Сельма понуро приняла свёрток и пошла в указанном направлении. Озеро находилось чуть в стороне от города, но очень близко к нему, почти на окраине леса, отчего заблудится было невозможно. Место выглядело, как сама благодать: мирный лес вокруг, щебетание птиц, чистейший воздух, каменистое дно. Вода была настолько чистой и прозрачной, что можно было разглядеть не только мелких с три сантиметра рыбёшек, но и каждый камешек на дне. После кошмара на площади это место напоминало рай. Да и весь день шёл не в сравнение: только счастливые лица, только хорошая погода, только прекрасная природа… Однако этот лучезарный фон нисколько не вызывал доверия и отнюдь не улучшал подавленное состояние Сельмы. Ещё более подавленное, чем в прежнем мире.

Окинув местность взглядом, она сняла насквозь пропахшую потом и дымом толстовку, футболку и измазанные джинсы. Старуха была права. Сейчас Сельме и впрямь очень хотелось смыть с себя всю эту грязь и переодеться в чистое.

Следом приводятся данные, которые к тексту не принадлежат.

/-- The group that a probe goes on to along a wait at the pair arbiter: that of the MMA that holds the array (R344). -/
def Dev.arbiterEdges (d : Dev) (core slot : Nat) : List (Nat × Nat) :=
  match d.arbiterWait core slot, (d.pair (core / 2)).owner with
  | some _, some (c, e) => match d.entry? c e with
    | some x => [(c, x.slot)]
    | none => []
  | _, _ => []

/-- The groups that a probe goes on to from a group it has reached (R344). -/
def Dev.probeEdges (d : Dev) (core slot : Nat) : List (Nat × Nat) :=
  let g := d.group core slot
  ((g.splits.filterMap id).flatMap (fun x => d.parkEdges g.task x.park) ++ d.arbiterEdges core slot).eraseDups

/-- The groups that a probe goes to from its sender: along the wait that sent it (R343, R344). -/
def Dev.waitEdges (d : Dev) (core slot wait : Nat) : List (Nat × Nat) :=
  if wait = 4 then d.arbiterEdges core slot
  else match d.split? core slot wait with
    | some x => (d.parkEdges (d.group core slot).task x.park).eraseDups
    | none => []

/-- The kind of a wait that sends probes (R343): of a split, of an MMA at its pair's arbiter (5), of a trap hold (10), or of an operation on a ticket (8). -/
def Dev.kindOfWait (d : Dev) (core slot wait : Nat) : Nat :=
  if wait = 4 then (if (d.arbiterWait core slot).isSome then 5 else 0)
  else if wait = 5 then (if (d.group core slot).holdSince.isSome then 10 else 0)
  else if 6 ≤ wait then (if (d.op? (wait - 6)).any Op.ticketed then 8 else 0)
  else ((d.split? core slot wait).map Split.waitKind).getD 0

/-- A probe of a group's wait is sent: it stands at its sender. -/
def Dev.sendProbe (d : Dev) (core slot wait : Nat) : Dev :=
  { d with
    probes := Tab.insert d.probes d.nextProbe { sender := (core, slot), wait := wait, at_ := (core, slot), path := [] }
    nextProbe := d.nextProbe + 1 }

/-- Whether a wait since a cycle, marked or not as having sent its probe, sends it now: it has lasted the threshold, and the group has no probe under
way (R343; log entry 78). -/
def Dev.probeDue (d : Dev) (core slot since : Nat) (probed : Bool) : Bool :=
  !probed && decide (d.param 0 ≤ d.lasted core since) && d.probes.all (fun p => decide (p.2.sender ≠ (core, slot)))

/-- The cycles that an operation has waited on its ticket, by its core's clock. -/
def Dev.ticketWait (d : Dev) (core n : Nat) : Nat :=
  ((d.dies.flatMap (fun x => x.2.tickets.filter (fun e => e.2.ops.contains n))).map (fun e => d.cyclesIn (clusterOf core) (d.time - e.2.since))).headD 0

/-- WAIT_PROBE (R343): a wait that has lasted the threshold sends its probe, one for a group at a time; wait 4 is the group's MMA at the pair arbiter, 5 its
trap hold, and 6 and more the operation of that number, less 6, on its ticket (log entry 78). -/
def execWaitProbe (core slot split : Nat) (s : State) : Out :=
  if split = 4 then
    match s.dev.arbiterWait core slot with
    | none => .next s
    | some e =>
      if s.dev.probeDue core slot (e.reqAt.getD 0) e.probed then
        .next (s.modDev (fun d => (d.modEntry core e.id (fun x => { x with probed := true })).sendProbe core slot 4))
      else .next s
  else if split = 5 then
    match (s.dev.group core slot).holdSince with
    | none => .next s
    | some c =>
      if s.dev.probeDue core slot c (s.dev.group core slot).probed then
        .next (s.modDev (fun d => (d.modGroup core slot (fun g => { g with probed := true })).sendProbe core slot 5))
      else .next s
  else if 6 ≤ split then
    match s.dev.op? (split - 6) with
    | none => .next s
    | some o =>
      let d := s.dev
      if o.core = core ∧ o.slot = slot ∧ o.ticketed = true ∧ !o.probed ∧ d.param 0 ≤ d.ticketWait core (split - 6)
          ∧ d.probes.all (fun p => decide (p.2.sender ≠ (core, slot))) = true then
        .next (s.modDev (fun d => (d.modOp (split - 6) (fun o => { o with probed := true })).sendProbe core slot split))
      else .next s
  else match s.dev.split? core slot split with
    | none => .next s
    | some x =>
      if x.waitKind ≠ 0 ∧ s.dev.probeDue core slot x.since x.probed = true then
        .next (s.modDev (fun d =>
          (d.modGroup core slot (fun g => { g with splits := modSplit g.splits split (fun y => { y with probed := true }) })).sendProbe core slot split))
      else .next s
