-- ==== Sys2Proof/Machine/Dispatch.lean ====
section
/-! DEFINITION. exec: one arm for each constructor of Instr, each a call of that instruction's own meaning. -/

namespace Sys2Proof.Machine
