-- ==== Sys2Proof/Machine/Core.lean ====
section
/-! DEFINITION. The machine as the host's files see it. -/

def Sys2Proof.core : Host.Core :=
  { State := Sys2Proof.Machine.State, Fault := Sys2Proof.Machine.Fault, Refusal := Sys2Proof.Machine.Refusal, step := Sys2Proof.Machine.step, reset := Sys2Proof.Machine.State.reset }
end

Вода оказалась, как парное молоко. Девушка вошла в неё по самую шею, наполнила грудь воздухом, зажмурилась и опустилась с головой.

Раз…

Два…

Три…

Водная поверхность, потревоженная рябью, стала успокаиваться.

Четыре…

Пять…

Шесть…

Семь…

Рябь исчезла.

Восемь…

Девять…

Десять…

Резкий толчок из глубины и девушка вынырнула на поверхность, хватая ртом воздух. Будто заново родилась. Ладонями она стёрла капли с лица. Кажется, это именно то, что ей было нужно. С полчаса она и не думала выходить из воды. Находиться в ней было так приятно… Мысли медленно вились, как виноградная лоза, цепляясь друг за друга.

«Сколько я уже не принимала таблетки?..»

Этот вопрос теперь казался таким странным и звучал на задворках разума так тускло и глупо… Вокруг весь мир и вся вакханалия были слишком реалистичными; сила таблеток больше не внушала доверия на фоне всего происходящего. Да и прошлая жизнь казалась теперь такой далёкой…

Уже на берегу Сельма развернула коричневый тканевый сверток: это было средневековое платье, белый чепчик и передник. От последних двух деталей Сельма явно решила воздержаться, а вот чистое платье надела с большим удовольствием. Кроссовки были омыты в пруду и снова надеты на маленькие стопы. Из прежней одежды лишь от грязной толстовки Сельма не смогла избавиться.

Назад она вернулась обновлённая. Вечер протекал так же, как и вчера. Город жил своим внутренним распорядком. Снова торговая улочка, скрипучий замок, темная лестница, мрачная комната. Однако кое-что здесь изменилось. Сельма не сразу это заметила. Да и не могла. Первое время она долго вглядывалась в лица прохожих внизу. Потом, чтобы занять руки, она решила переставить керосиновую лампу с одной стороны подоконника на другой, и вдруг поняла, что лампа отяжелела — наполнена керосином! Но как?! Под утро она потухла и была пуста, дверь она запирала. Либо здесь кто-то был, либо чертовщина в этом городе касается даже бытовых предметов. Липкое напряжение снова пробежалось волной мурашек по беззащитной спине.